Bayan Khalifa, şehrin sakinlerinin asi doğasını yansıtan entelektüel ve kültürel geleneklerinin, sel çoğunu alıp götürene kadar yetkililerin defalarca uyguladığı baskılara rağmen ayakta kaldığını söyledi.
“Dernalılar her zaman asi oldukları için yanlış olanı kabul etmiyorlar” dedi. “Ve liderlerin yaptığı şeylerden biri de Derna’ya baskı yapmaktı.”
Bu açıkça konuşma geleneği, Pazartesi günü yüzlerce Derna sakininin harap olmuş şehirde barajların çökmesinden sorumlu olanların görevden alınmasını talep eden bir protesto için bir araya gelmesiyle sergilendi.
Birçoğu selin şehir merkezine taşıdığı çamurlu, kayalık toprağın üzerinde dururken, diğerleri hala ayakta olan bir caminin çatısına tünemişti. Bazıları beyaz biyolojik tehlike kıyafetleri ve yansıtıcı yelekler giyerek yardım ve kurtarma çalışmalarının bir parçası gibi görünüyordu.

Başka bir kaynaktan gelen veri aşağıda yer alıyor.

/-- The number of a T image. -/
theorem ieeeNumber_eq (h : ieeeClass v = .finite) : (ieeeNumber v : ℝ) = (fpUnpack .t v).value := by
  have hzero : ieeeClass v ≠ .zero := by rw [h]; nofun
  have hfrac : (v.extractLsb' 0 52).toNat = magnitude v % 2 ^ 52 := fracField_toNat v
  have hexp : (v.extractLsb' 52 11).toNat = magnitude v / 2 ^ 52 := expField_toNat v
  rw [ieeeNumber, if_neg hzero, Scaled.value, signed_eq_mul, fpUnpack_eq, hfrac, hexp]
  show _ = _ * (((2 ^ 52 + magnitude v % 2 ^ 52 : ℕ) : ℝ) * 2 ^ ((magnitude v / 2 ^ 52 : ℕ) - (1023 : ℤ) - (52 : ℕ)))
  rw [show ((magnitude v / 2 ^ 52 : ℕ) - (1023 : ℤ) - (52 : ℕ)) = (magnitude v / 2 ^ 52 : ℕ) - 1075 by omega]
  push_cast
  split <;> ring

/-- The number of a G image. -/
theorem vaxNumber_eq (h : v ≠ 0) : (vaxNumber v : ℝ) = (fpUnpack .g v).value := by
  have hfrac : (v.extractLsb' 0 52).toNat = magnitude v % 2 ^ 52 := fracField_toNat v
  have hexp : (v.extractLsb' 52 11).toNat = magnitude v / 2 ^ 52 := expField_toNat v
  rw [vaxNumber, if_neg h, Scaled.value, signed_eq_mul, fpUnpack_eq, hfrac, hexp]
  show _ = _ * (((2 ^ 52 + magnitude v % 2 ^ 52 : ℕ) : ℝ) * 2 ^ ((magnitude v / 2 ^ 52 : ℕ) - (1025 : ℤ) - (52 : ℕ)))
  rw [show ((magnitude v / 2 ^ 52 : ℕ) - (1025 : ℤ) - (52 : ℕ)) = (magnitude v / 2 ^ 52 : ℕ) - 1077 by omega]
  push_cast
  split <;> ring

/-- The number of a D image. -/
theorem vaxNumberD_eq (h : v ≠ 0) : (vaxNumberD v : ℝ) = (fpUnpack .d v).value := by
  have hfrac : (v.extractLsb' 0 55).toNat = magnitude v % 2 ^ 55 := by
    rw [magnitude, BitVec.extractLsb'_toNat, Nat.shiftRight_zero]
    omega
  have hexp : (v.extractLsb' 55 8).toNat = magnitude v / 2 ^ 55 := by
    rw [magnitude, BitVec.extractLsb'_toNat, Nat.shiftRight_eq_div_pow]
    omega
  rw [vaxNumberD, if_neg h, Scaled.value, signed_eq_mul, fpUnpack_eq, hfrac, hexp]
  show _ = _ * (((2 ^ 55 + magnitude v % 2 ^ 55 : ℕ) : ℝ) * 2 ^ ((magnitude v / 2 ^ 55 : ℕ) - (129 : ℤ) - (55 : ℕ)))
  rw [show ((magnitude v / 2 ^ 55 : ℕ) - (129 : ℤ) - (55 : ℕ)) = (magnitude v / 2 ^ 55 : ℕ) - 184 by omega]
  push_cast
  split <;> ring

/-! ### Packing a rounded number -/

theorem format_facts (m : FpFormat) : 2 ≤ fpPrec m ∧ fpPrec m ≤ fpFracBits m + 1 ∧ 1 ≤ fpMinExp m + fpBias m ∧
    fpMaxExp m + fpBias m + 1 ≤ 2 ^ (63 - fpFracBits m) ∧ fpFracBits m ≤ 63 := by
  cases m <;> decide

theorem fpPrec_le (m : FpFormat) : fpPrec m ≤ 56 := by
  cases m <;> decide

section
variable {r : Rounded} (hlow : 2 ^ (fpPrec m - 1) ≤ r.mant) (hhigh : r.mant < 2 ^ fpPrec m)
  (hmin : fpMinExp m ≤ r.exp + fpPrec m - 1) (hmax : r.exp + fpPrec m - 1 ≤ fpMaxExp m)
include hlow hhigh hmin hmax

/-- The fields of a packed number: sign, exponent and fraction. -/
theorem fpPack_fields : (fpPack m r).getLsbD 63 = r.neg ∧
    ((magnitude (fpPack m r) / 2 ^ fpFracBits m : ℕ) : ℤ) = r.exp + fpPrec m - 1 + fpBias m ∧
    2 ^ fpFracBits m + magnitude (fpPack m r) % 2 ^ fpFracBits m = r.mant * 2 ^ (fpFracBits m + 1 - fpPrec m) := by
  obtain ⟨hp2, hpF, hbias, hwidth, hF⟩ := format_facts m
  generalize hE : (r.exp + (fpPrec m : ℤ) - 1 + fpBias m).toNat = E
  generalize hfrac : (r.mant - 2 ^ (fpPrec m - 1)) <<< (fpFracBits m + 1 - fpPrec m) = frac
  have hpack : fpPack m r = bitAt 63 r.neg ||| BitVec.ofNat 64 (E * 2 ^ fpFracBits m + frac) := by rw [← hE, ← hfrac]; rfl
  have hsplit : 2 ^ fpFracBits m = 2 ^ (fpPrec m - 1) * 2 ^ (fpFracBits m + 1 - fpPrec m) := by
    rw [← pow_add]
    congr 1
    omega
  have hfrac' : 2 ^ fpFracBits m + frac = r.mant * 2 ^ (fpFracBits m + 1 - fpPrec m) := by
    rw [← hfrac, Nat.shiftLeft_eq, hsplit, ← Nat.add_mul, Nat.add_sub_cancel' hlow]
  have hdouble : 2 ^ fpPrec m = 2 * 2 ^ (fpPrec m - 1) := by
    rw [← pow_succ']
    congr 1
    omega
  have hlt : frac < 2 ^ fpFracBits m := by
    rw [← hfrac, Nat.shiftLeft_eq, hsplit]
    exact Nat.mul_lt_mul_of_pos_right (by omega) (by positivity)
  have hE' : E + 1 ≤ 2 ^ (63 - fpFracBits m) := by
    zify
    omega
  have htotal : E * 2 ^ fpFracBits m + frac < 2 ^ 63 := calc
    E * 2 ^ fpFracBits m + frac < (E + 1) * 2 ^ fpFracBits m := by rw [Nat.succ_mul]; omega
    _ ≤ 2 ^ (63 - fpFracBits m) * 2 ^ fpFracBits m := Nat.mul_le_mul_right _ hE'
    _ = 2 ^ 63 := by rw [← pow_add, Nat.sub_add_cancel hF]
  obtain ⟨hsign, hmag⟩ := signed_image htotal hpack
  have hpos : 0 < 2 ^ fpFracBits m := by positivity
  refine ⟨hsign, ?_, ?_⟩
  · rw [hmag, Nat.mul_comm, Nat.mul_add_div hpos, Nat.div_eq_of_lt hlt]
    omega
  · rw [hmag, Nat.mul_comm E, Nat.mul_add_mod, Nat.mod_eq_of_lt hlt, hfrac']

/-- Unpacking a packed number gives the number back. -/
theorem fpUnpack_fpPack_value : (fpUnpack m (fpPack m r)).value = r.value := by
  obtain ⟨-, hpF, -, -, -⟩ := format_facts m
  obtain ⟨hsign, hexp, hmant⟩ := fpPack_fields hlow hhigh hmin hmax
  rw [fpUnpack_eq, Scaled.value, Rounded.value]
  show signed ((fpPack m r).getLsbD 63) (((2 ^ fpFracBits m + magnitude (fpPack m r) % 2 ^ fpFracBits m : ℕ) : ℝ) *
    2 ^ ((magnitude (fpPack m r) / 2 ^ fpFracBits m : ℕ) - fpBias m - fpFracBits m)) = _
  rw [hsign, hmant, hexp, signed_inj]
  have hunits : (2 : ℝ) ^ (fpFracBits m + 1 - fpPrec m : ℕ) * 2 ^ (r.exp + fpPrec m - 1 + fpBias m - fpBias m - fpFracBits m) =
      2 ^ r.exp := by
    rw [← zpow_natCast, ← zpow_add₀ two_ne_zero]
    congr 1
    omega
  rw [Nat.cast_mul, Nat.cast_pow, Nat.cast_ofNat, mul_assoc, hunits]

end


end

end Sys2Proof.Machine
end


/-! # Settling O47: IEEE arithmetic (spec/46_fp_operate.md sections 1 to 3) -/

section

namespace Sys2Proof.Machine

/-! ### Classes of operands -/

section
variable {v : Word}

theorem ieeeClass_finite_iff : ieeeClass v = .finite ↔ 1 ≤ magnitude v / 2 ^ 52 ∧ magnitude v / 2 ^ 52 ≤ 2046 := by
  have hones : expField v = 0x7FF ↔ magnitude v / 2 ^ 52 = 2047 := by
    rw [← BitVec.toNat_inj, expField_toNat]
    rfl
  have hzero : expField v = 0 ↔ magnitude v / 2 ^ 52 = 0 := by
    rw [← BitVec.toNat_inj, expField_toNat]
    rfl
  have hlt := magnitude_lt v
  rw [ieeeClass]
  split
  case isTrue h =>
    refine iff_of_false (by split <;> nofun) ?_
    rw [hones] at h
    omega
  case isFalse h =>
    rw [hones] at h
    split
    case isTrue h0 =>
      refine iff_of_false (by split <;> nofun) ?_
      rw [hzero] at h0
      omega
    case isFalse h0 =>
      rw [hzero] at h0
      exact iff_of_true rfl (by omega)

theorem isDenormal_eq_false (h : ieeeClass v ≠ .denormal) : isDenormal v = false := beq_eq_false_iff_ne.2 h

theorem isNaN_eq_false (h : ∀ b, ieeeClass v ≠ .nan b) : isNaN v = false := by
  rw [isNaN]
  split
  next b hb => exact absurd hb (h b)
  next => rfl

theorem flushDenormal_id (h : isDenormal v = false) : flushDenormal v = v := by
  rw [flushDenormal, h, if_neg Bool.false_ne_true]

end

section
variable {m : FpFormat} {c : IeeeCtx} {a b : Word}

/-- Operands that are no NaN and no denormal pass the screen as they are. -/
theorem screenTwo_ordinary (hda : isDenormal a = false) (hdb : isDenormal b = false) (hna : isNaN a = false) (hnb : isNaN b = false)
    (k : Word → Word → FpResult) : screenTwo c m a b k = k a b := by
  rw [screenTwo, flushDenormal_id hda, flushDenormal_id hdb, hda, hdb, hna, hnb]
  rfl

theorem screenOne_ordinary (hd : isDenormal a = false) (hn : isNaN a = false) (k : Word → FpResult) : screenOne c m a k = k a := by
  rw [screenOne, flushDenormal_id hd, hd, hn]
  rfl

theorem finite_ordinary (h : ieeeClass a = .finite) : isDenormal a = false ∧ isNaN a = false :=
  ⟨isDenormal_eq_false (by rw [h]; nofun), isNaN_eq_false (by rw [h]; nofun)⟩

theorem screenTwo_finite (ha : ieeeClass a = .finite) (hb : ieeeClass b = .finite) (k : Word → Word → FpResult) :
    screenTwo c m a b k = k a b :=
  screenTwo_ordinary (finite_ordinary ha).1 (finite_ordinary hb).1 (finite_ordinary ha).2 (finite_ordinary hb).2 k

theorem screenOne_finite (ha : ieeeClass a = .finite) (k : Word → FpResult) : screenOne c m a k = k a :=
  screenOne_ordinary (finite_ordinary ha).1 (finite_ordinary ha).2 k

theorem checkS_ok {ok : Bool} (h : m = .s → ok = true) (r : FpResult) : checkS m ok r = r := by
  cases m with
  | s => rw [h rfl]; rfl
  | _ => rfl

end

/-! ### The delivered number -/

/-- A packed number is a finite image, and in S format an S image. -/
theorem fpPack_image {m : FpFormat} {r : Rounded} (hm : m = .s ∨ m = .t) (hlow : 2 ^ (fpPrec m - 1) ≤ r.mant)
    (hhigh : r.mant < 2 ^ fpPrec m) (hmin : fpMinExp m ≤ r.exp + fpPrec m - 1) (hmax : r.exp + fpPrec m - 1 ≤ fpMaxExp m) :
    ieeeClass (fpPack m r) = .finite ∧ (m = .s → isSImage (fpPack m r) = true) := by
  obtain ⟨-, hexp, hmant⟩ := fpPack_fields hlow hhigh hmin hmax
  obtain rfl | rfl := hm
  · have hrange : 897 ≤ magnitude (fpPack .s r) / 2 ^ 52 ∧ magnitude (fpPack .s r) / 2 ^ 52 ≤ 1150 := by
      simp only [fpMinExp, fpMaxExp, fpPrec, fpFracBits, fpBias] at hexp hmin hmax
      omega
    have hfrac : 2 ^ 52 + magnitude (fpPack .s r) % 2 ^ 52 = r.mant * 2 ^ 29 := hmant
    refine ⟨ieeeClass_finite_iff.2 (by omega), fun _ => ?_⟩
    have hzeros : (fpPack .s r).extractLsb' 0 29 = 0#29 := by
      apply BitVec.eq_of_toNat_eq
      rw [BitVec.extractLsb'_toNat, Nat.shiftRight_zero]
      rw [magnitude] at hfrac
      show _ = 0
      omega
    rw [isSImage, hzeros, expField_toNat, decide_eq_true hrange.1, decide_eq_true hrange.2]
    simp
  · have hrange : 1 ≤ magnitude (fpPack .t r) / 2 ^ 52 ∧ magnitude (fpPack .t r) / 2 ^ 52 ≤ 2046 := by
      simp only [fpMinExp, fpMaxExp, fpPrec, fpFracBits, fpBias] at hexp hmin hmax
      omega
    exact ⟨ieeeClass_finite_iff.2 hrange, nofun⟩

/-- S images have the fields of T images. -/
theorem fpUnpack_ieee {m : FpFormat} (hm : m = .s ∨ m = .t) (v : Word) : fpUnpack m v = fpUnpack .t v := by
  obtain rfl | rfl := hm <;> rfl

/-- The sign of the number that a nonzero magnitude stands for. -/
theorem Scaled.Denotes.lt_zero_iff {x : Scaled} {v : ℝ} (h : x.Denotes v) (hne : x.mant ≠ 0) : v < 0 ↔ x.neg = true := by
  obtain ⟨δ, h0, -, -, rfl⟩ := h
  have hmant : (0 : ℝ) < x.mant := by exact_mod_cast Nat.pos_of_ne_zero hne
  exact signed_neg_iff _ (mul_pos (by linarith) (zpow_pos two_pos _))

theorem Scaled.Denotes.ne_zero {x : Scaled} {v : ℝ} (h : x.Denotes v) (hne : x.mant ≠ 0) : v ≠ 0 := by
  obtain ⟨δ, h0, -, -, rfl⟩ := h
  have hmant : (0 : ℝ) < x.mant := by exact_mod_cast Nat.pos_of_ne_zero hne
  have hpos : (0 : ℝ) < (x.mant + δ) * 2 ^ x.exp := mul_pos (by linarith) (zpow_pos two_pos _)
  rw [← abs_pos, abs_signed _ hpos.le]
  exact hpos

Libyalılar felaketin ve devasa boyutunun hükümetin ihmalinden ve kötü yönetiminden kaynaklandığını söylemesine rağmen felaketin sorumluluğunu üstlenen Libya Parlamentosu Başkanı Aguila Saleh’e atıfta bulunarak, “Aguila, dışarı, dışarı” diye bağırdılar. Ardından da “Libya, Libya” diye slogan attılar.
Protestonun ardından şehirle iletişim saatlerce kesildi ve yetkililer hesap verme talebinde bulunan protestocuları ve aktivistleri tutukladı.
Türkiye’de yaşayan 28 yaşındaki Derna yerlisi Cevher Ali, “Şehir, durumu ne olursa olsun, zulmü her zaman reddetti” dedi.
Carnegie Uluslararası Barış Vakfı’nın Orta Doğu Programı kıdemli araştırmacısı ve şu kitabın yazarı Frederic Wehrey, 1943’te sona eren 32 yıllık İtalyan Libya işgali sırasında Derna’nın yukarısındaki Yeşil Dağlar’ın silahlı direnişçiler için bir sığınak olduğunu söyledi. “Yanan Kıyılar: Yeni Libya Savaşının İçinde” kitabı.
Onlarca yıl sonra 1990’larda şehirdeki bazı kişiler aynı dağları üs olarak kullanarak Albay Muammer El Kaddafi’nin diktatörlük yönetimine karşı silaha sarıldı. Bay Wehrey, Albay El Kaddafi hükümetinin şehre ve halkına karşı daha da sert bir baskıyla karşılık verdiğini söyledi.
2000’li yıllarda Derna’dan bazı gençler, Amerikan askeri işgaline karşı ayaklanmaya katılmak üzere Irak’a gitti.
Arap Baharı devrimi Şubat 2011’de Libya’ya geldiğinde Derna, katılan ilk şehirlerden biriydi ve Albay Kaddafi’nin devrilmesi için güçlü bir tavır sergiledi.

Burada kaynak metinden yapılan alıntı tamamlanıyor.